Objectives: The aim of this study was to evaluate the relationships of the T-1131C (rs662799) polymorphism variants of apolipoprotein A5 (Apo A5) gene and variants of apolipoprotein E (Apo E) gene common polymorphism (rs429358, rs7412) to selected hemostatic markers.Study design and methods: We examined 590 asymptomatic dyslipidemic patients, subsequently divided into MetS+ (n = 146) and MetS- (n = 444) groups according to the criteria for identification of the metabolic syndrome (MetS). We compared variant frequencies and differences in levels of hemostatic markers according to Apo A5, Apo E and Apo A5/Apo E common variants.Results: The -1131C Apo A5 minor variant was associated with elevated tissue plasminogen activator (tPA) in comparison to TT genotype (p < 0.001), but not in the MetS + group.

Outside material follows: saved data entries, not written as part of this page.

-- ==== Sys2Proof/Machine/HostPath.lean ====
section
/-!
DEFINITION. The host lanes' data: what a receiver makes of its ADC codes (R168, R170, R171), the gearbox (R24, R87, R89), the
RS(544,514) decoding of the KP4 monitors (R88), and what a host transmitter sends (R168, R174, R177, R184).
-/

namespace Sys2Proof.Machine

open Sys2Proof

/-! ## The receiver (R169 to R171) -/

/-- A host beat in progress: the codes and decisions before the next symbol, newest first, the votes so far, the errors and
the decisions made, newest first. -/
structure HostRun where
  adc : List Int
  dec : List Int
  votes : List Int
  errs : List Nat
  out : List Int
deriving DecidableEq, Repr

/-- One more code: the symbol four before it is decided (R170), and votes with its error and its regressors (R171). -/
def HostRun.take (f b : List Int) (r : HostRun) (x : Int) : HostRun :=
  let xs := (x :: r.adc).take 24
  let z := hostZ f xs b r.dec
  let e := hostError z
  let a := hostDecision z
  let regs := (xs ++ List.replicate (24 - xs.length) 0) ++ ((r.dec ++ List.replicate (3 - r.dec.length) 0).map (fun d => -d))
  { adc := xs, dec := (a :: r.dec).take 3, votes := (r.votes.zip regs).map (fun p => p.1 + sgn e * sgn p.2),
    errs := e.natAbs :: r.errs, out := a :: r.out }

/-- The level index of a symbol value (Table 05-1). -/
def levelIndex (a : Int) : Nat := ((a + 3) / 2).toNat

/-- The removal of 1/(1+D) mod 4 precoding: each level index gains the one before it (R168). -/
def unprecode (before : Nat) (ls : List Nat) : List Nat :=
  match ls with
  | [] => []
  | l :: r => (l + before) % 4 :: unprecode l r

/-- 1/(1+D) mod 4 precoding after the symbol `before` (R168). -/
def precode (before : Nat) (ls : List Nat) : List Nat :=
  match ls with
  | [] => []
  | l :: r => (l + 4 - before % 4) % 4 :: precode ((l + 4 - before % 4) % 4) r

/-- The bits of level indices by the Gray code of Table 05-1, the most significant first (R168). -/
def grayUnmap (ls : List Nat) : List Bool :=
  ls.flatMap (fun l => match l with | 0 => [false, false] | 1 => [false, true] | 2 => [true, true] | _ => [true, false])

/-- One host beat of the receiver (R171): up to 32 codes are decided with the coefficients as they stand, then the votes act.
The level indices decided come back with the state, oldest first. RX_INV inverts the codes. -/
def State.hostTake (s : State) (j : Host) (xs : List Int) : State × List Nat :=
  let h := s.hl j
  let f := (List.range 24).map (fun t => s.geti (RXC.FFE_F j t))
  let b := (List.range 3).map (fun t => s.geti (RXC.DFE_B j t))
  let r := (xs.map (fun x => clamp (-31) 31 (if h.rxInv then -x else x))).foldl (HostRun.take f b) ⟨h.adc, h.dec, List.replicate 27 0, [], []⟩
  let t := s.setHl j (fun h => { h with adc := r.adc, dec := r.dec, errs := (r.errs ++ h.errs).take 4096 })
  let votes := (r.votes.zip (List.range 27)).map (fun p => (if p.2 < 24 then p.2 else p.2 + 40, p.1))
  (t.hostBeat j votes, r.out.reverse.map levelIndex)

/-- MSE_EST follows (Table 07-6): the mean error magnitude in 1/8 output unit, rounded as the spec leaves open. -/
def State.mseShow (s : State) (j : Host) : State :=
  let es := (s.hl j).errs
  if es.isEmpty then s
  else (s.set (HL.RX_STATUS_MSE_EST j) (min 255 (s.quot 17 ((es.foldl (· + ·) 0 : Nat) : Int) (2 * es.length)).toNat)).drew

/-- The codes of a host receiver: decided beat by beat; the lane's checker sees the decisions (R185). -/
def State.hostReceive (s : State) (j : Host) (xs : List Int) : State × List Nat :=
  let r := (bitGroups 32 xs.length xs).foldl (fun (a : State × List Nat) c =>
    let q := a.1.hostTake j c
    (q.1, a.2 ++ q.2)) (s, [])
  (((r.1.mseShow j).prbsFeed (.host j) (prbsBitsOf (s.get (PRBS.CTRL_CHK_PAT (PrbsLane.host j).base)) r.2)), r.2)

/-! ## The gearbox (R24, R87, R89) -/

/-- The RS symbols of an elastic buffer: 4,096 bits (chapter 1), and those of one codeword that arrives. -/
def gearDepth : Nat := 409 + 544

/-- Received bits pass the direction-0 monitor and become RS symbols at the boundaries that it has located; the gearbox takes
them (R87 to R89). -/
def State.gearTake (s : State) (j : Host) (bs : List Bool) : State :=
  if !s.flag (LST.KP4_STATUS_AM_LOCK j 0) then (s.setHl j (fun h => { h with part := [] })).kp4Feed j 0 bs
  else
    let all := (s.hl j).part ++ bs
    let k := all.length / 10
    let new := (bitGroups 10 k (all.take (10 * k))).map rsSymbol
    (s.setHl j (fun h => { h with part := all.drop (10 * k)
                                  up := (h.up ++ new).drop (h.up.length + k - gearDepth) })).kp4Feed j 0 bs

/-- Both elastic buffers of a line lane are recentred (R24): symbols beyond the centre are lost, and missing ones are filled
with free values. -/
def State.gearCentre (s : State) (j : Host) : State :=
  let t := s.each (List.range (204 - (s.hl j).up.length)) (fun _ t =>
    (t.setHl j (fun h => { h with up := t.drawn 18 10 :: h.up })).drew)
  t.setHl j (fun h => { h with up := h.up.drop (h.up.length - 204) })

/-- GBX_SLIP: both buffers of the line lane are recentred, and the record is made (R24). -/
def State.gearSlip (s : State) (n : Lane) : State := (s.each (s.hostsOf n) (fun j t => t.gearCentre j)).gbxSlip n

/-! ## RS(544,514) (R88) -/

/-- Multiplication by x in GF(2^10) with x^10 + x^3 + 1. -/
def gfX (a : Nat) : Nat := if 512 ≤ a then (2 * a) ^^^ 1033 else 2 * a

/-- The product of two elements: `k` bits of `b` are left. -/
def gfMulFrom (k a b : Nat) : Nat :=
  match k with
  | 0 => 0
  | k + 1 => (if b % 2 = 1 then a else 0) ^^^ gfMulFrom k (gfX a) (b / 2)
def gfMul (a b : Nat) : Nat := if a = 0 ∨ b = 0 then 0 else gfMulFrom 10 a b

/-- A power of the primitive element, and the inverse: the 1,022nd power. -/
def gfAlpha (k : Nat) : Nat :=
  match k with
  | 0 => 1
  | k + 1 => gfX (gfAlpha k)
def gfInv (a : Nat) : Nat := (List.range 8).foldl (fun r _ => gfMul (gfMul r r) a) a |> fun r => gfMul r r

/-- The syndromes of a received codeword, its first symbol at the highest degree: the values at alpha^0 to alpha^29. -/
def rsSyndromes (c : List Nat) : List Nat :=
  (List.range 30).map (fun i => c.foldl (fun a x => gfMul a (gfAlpha i) ^^^ x) 0)

/-- The state of the search for the shortest error locator (Berlekamp and Massey). -/
structure RsLocator where
  sigma : List Nat
  prev : List Nat
  len : Nat
  gap : Nat
  disc : Nat
deriving DecidableEq, Repr

/-- The sum of two polynomials, lowest degree first. -/
def gfAdd (a b : List Nat) : List Nat := (List.range (max a.length b.length)).map (fun k => a.getD k 0 ^^^ b.getD k 0)

/-- One step, at syndrome `k`. -/
def RsLocator.step (syn : List Nat) (r : RsLocator) (k : Nat) : RsLocator :=
  let d := (List.range (r.len + 1)).foldl (fun a i => a ^^^ gfMul (r.sigma.getD i 0) (if i ≤ k then syn.getD (k - i) 0 else 0)) 0
  if d = 0 then { r with gap := r.gap + 1 }
  else
    let q := gfMul d (gfInv r.disc)
    let s := gfAdd r.sigma (List.replicate r.gap 0 ++ r.prev.map (gfMul q))
    if 2 * r.len ≤ k then { sigma := s, prev := r.sigma, len := k + 1 - r.len, gap := 1, disc := d }
    else { r with sigma := s, gap := r.gap + 1 }

/-- The positions of a codeword of 544 symbols at which an error locator vanishes. -/
def rsRoots (sigma : List Nat) : Nat :=
  (List.range 544).countP (fun p => sigma.reverse.foldl (fun a x => gfMul a (gfAlpha ((1023 - p) % 1023)) ^^^ x) 0 == 0)

/-- The symbol errors that bounded-distance decoding finds in a codeword: 0 to 15, or 16 where it fails (R88). -/
def rsErrors (c : List Nat) : Nat :=
  let syn := rsSyndromes c
  if syn.all (· == 0) then 0
  else
    let r := (List.range 30).foldl (RsLocator.step syn) ⟨[1], [1], 0, 1, 1⟩
    if r.len ≤ 15 ∧ rsRoots r.sigma = r.len then r.len else 16

/-- The codewords of a monitor that are complete are decoded for counting (R88). -/
def State.kp4Count (s : State) (j : Host) (d : Dir) : State :=
  (s.setKp4 j d (fun q => { q with words := [] })).each ((s.hl j).kp4.get d).words (fun w t => t.kp4Codeword j d (rsErrors w))

/-! ## The transmitter (R168, R174, R177) -/

/-- The level indices of `k` symbols of the source in use before precoding, and whether precoding applies (R168, R177, R184):
none for training frames, whose content the spec leaves to IEEE 802.3, and for a squelched output. -/
def State.hostLevels (s : State) (j : Host) (k : Nat) : List Nat × Bool :=
  let h := s.hl j
  let stream := grayMap (h.down.flatMap rsBits)
  if h.power ≠ .active ∨ s.flag (HL.TX_CTRL_TX_EN j) = false then ([], false)
  else match s.get (HL.TX_STATUS_SOURCE j) with
    | 0 => ([], false)
    | 1 => (stream, true)
    | 3 => (s.genLevels (.host j) k, false)
    | _ => match s.get (HL.TX_CTRL_FILL j) with
      | 0 => (prbsLevels 6 (prbsRun 6 (2 * k) h.fill).1, true)
      | 1 => ([], false)
      | _ => (stream, true)

/-- The FIR sums of new symbols after the symbols `h`, oldest first: tap c(i) meets a[k - i] (R174). -/
def hostSums (c : List Int) (h new : List Nat) : List Int :=
  match new with
  | [] => []
  | l :: r => (c.zip ((l :: h).map symbolValue)).foldl (fun x p => x + p.1 * p.2) 0 :: hostSums c ((l :: h).take 6) r

/-- The transmitter sends for as long as the gearbox's symbols of its stream last: they leave the gearbox, whatever source is
in use, and the FIR sums of what is sent are held; TX_INV inverts each level. -/
def State.hostSend (s : State) (j : Host) : State :=
  let h := s.hl j
  let k := 5 * h.down.length
  let r := s.hostLevels j k
  let ls := if r.2 && s.flag (HL.TRN_STATUS_PRECODE_TX j) then precode h.pre r.1 else r.1
  let out := ls.map (fun l => if h.txInv then 3 - l else l)
  let t := if s.get (HL.TX_STATUS_SOURCE j) = 3 ∧ h.power = .active then s.genSent (.host j) k else s
  t.setHl j (fun h => { h with down := [], pre := ls.getLastD h.pre, fill := (prbsRun 6 (2 * k) h.fill).2
                               syms := (out.reverse ++ h.syms).take 6, sums := hostSums (s.actCoefs j) h.syms out })

end Sys2Proof.Machine
end

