-- ==== Sys2Proof/Machine/Mailbox.lean ====
section
/-!
DEFINITION. The commands of the mailbox (R432, Table 21-6): each takes effect once a write of GLB_MBX_CMD has started it.
-/

namespace Sys2Proof.Machine

open Sys2Proof

/-- RIG_APPLY (R352). -/
def execRigApply (s : State) : Out := .next (s.whenAwake (fun s => s.mbxRun 0x01 (·.cmdRigApply)))

/-- PORT_UP (R193). -/
def execPortUp (s : State) : Out := .next (s.whenAwake (fun s => s.mbxRun 0x02 (·.cmdPortUp)))

/-- PORT_DOWN (R193). -/
def execPortDown (s : State) : Out := .next (s.whenAwake (fun s => s.mbxRun 0x03 (·.cmdPortDown)))

/-- LANE_NAP (R200). -/
def execLaneNap (s : State) : Out := .next (s.whenAwake (fun s => s.mbxRun 0x04 (·.cmdLaneNap)))

/-- LANE_WAKE (R201, R202). -/
def execLaneWake (s : State) : Out := .next (s.whenAwake (fun s => s.mbxRun 0x05 (·.cmdLaneWake)))

/-- CAL_NOW (R155). -/
def execCalNow (s : State) : Out := .next (s.whenAwake (fun s => s.mbxRun 0x06 (·.cmdCalNow)))

/-- CAPTURE (R432). -/
def execCapture (s : State) : Out := .next (s.whenAwake (fun s => s.mbxRun 0x07 (·.cmdCapture)))

/-- CAPTURE_TRIGGER (R432): `beat` is the beat count at the trigger, `words` what the memory then holds. -/
def execCaptureTrigger (beat : BitVec 32) (words : List (BitVec 32)) (s : State) : Out :=
  .next (s.whenAwake (fun s => s.capTrigger beat.toNat (words.map (·.toNat))))

/-- ATTEST (R452), which waits for the RESULT of a security operation in progress (R457). -/
def execAttest (brace : Bool) (s : State) : Out :=
  .next (s.whenAwake (fun s => if s.mbxIs 0x08 && !s.flag SEC.OP_STATUS_BUSY then s.mbxBegin.cmdAttest brace else s))

/-- SELFTEST_RESULT (R454). -/
def execSelftestResult (s : State) : Out := .next (s.whenAwake (fun s => s.mbxRun 0x09 (·.cmdSelftest)))

/-- FW_STAGE (R432). -/
def execFwStage (s : State) : Out := .next (s.whenAwake (fun s => s.mbxRun 0x0A (·.cmdFwStage)))

/-- FW_COMMIT (R345). -/
def execFwCommit (s : State) : Out := .next (s.whenAwake (fun s => s.mbxRun 0x0B (·.cmdFwCommit)))

/-- LOG_DRAIN (R418). -/
def execLogDrain (s : State) : Out := .next (s.whenAwake (fun s => s.mbxRun 0x0C (·.cmdLogDrain)))

/-- SNAPSHOT_EXPORT (R432). -/
def execSnapshotExport (s : State) : Out := .next (s.whenAwake (fun s => s.mbxRun 0x0D (·.cmdSnapshotExport)))

/-- SHELF (R319). -/
def execShelf (s : State) : Out := .next (s.whenAwake (fun s => s.mbxRun 0x0E (·.cmdShelf)))

/-- TIME_READ (R482). -/
def execTimeRead (s : State) : Out := .next (s.whenAwake (fun s => s.mbxRun 0x0F (·.cmdTimeRead)))

/-- KITE_SEND (R433). -/
def execKiteSend (s : State) : Out := .next (s.whenAwake (fun s => s.mbxRun 0x10 (·.cmdKiteSend)))

/-- MBX_RESERVED_OPCODE (Table 21-6). -/
def execMbxReservedOpcode (s : State) : Out := .next (s.whenAwake (·.cmdReserved))

/-- MAILBOX_TIMEOUT, `us` after the command's start (R432). -/
def execMailboxTimeout (us : Nat) (s : State) : Out :=
  .next (s.whenAwake (fun s => if s.mbxWorst ≤ us then s.capDisarm.mbxTimeout else s))

end Sys2Proof.Machine
end

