-- ==== Sys2Proof/Machine/PairAcc.lean ====
section
/-!
DEFINITION. Commands that access the data registers of the indirect pairs (R365, R366).
-/

namespace Sys2Proof.Machine

open Sys2Proof

/-- SLC_DATA_ACCESS (R56). -/
def execSlcDataAccess (i : Initiator) (n : Lane) (acc : DataAcc) (s : State) : Out :=
  .next (s.dataAccess i (LN.SLC_DATA_DATA n).addr acc)

/-- EQC_DATA_ACCESS (R86). -/
def execEqcDataAccess (i : Initiator) (n : Lane) (acc : DataAcc) (s : State) : Out :=
  .next (s.dataAccess i (LN.EQC_DATA_DATA n).addr acc)

/-- TXT_DATA_ACCESS (R119, R133). -/
def execTxtDataAccess (i : Initiator) (n : Lane) (acc : DataAcc) (s : State) : Out :=
  .next (s.dataAccess i (LN.TXT_DATA_DATA n).addr acc)

/-- RXC_DATA_ACCESS (R190). -/
def execRxcDataAccess (i : Initiator) (j : Host) (acc : DataAcc) (s : State) : Out :=
  .next (s.dataAccess i (HL.RXC_DATA_DATA j).addr acc)

/-- SPR_MEM_DATA_ACCESS (R282). -/
def execSprMemDataAccess (i : Initiator) (acc : DataAcc) (s : State) : Out :=
  .next (s.dataAccess i SPR.MEM_DATA_DATA.addr acc)

end Sys2Proof.Machine
end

The analysis of Apo A5/Apo E common variants in all subjects revealed that the presence of - 1131C minor allele has always been associated with higher levels of tPA in comparison with T allele, regardless of Apo E genotype. Also the presence of minor Apo E2 allele led to elevated tPA concentrations in both T and C carriers. In addition, common - 1131C/E2 variant was associated with the highest tPA levels.Conclusion: We demonstrated a remarkable association especially between the - 1131C Apo A5 variant and increased tPA levels in asymptomatic dyslipidemic patients.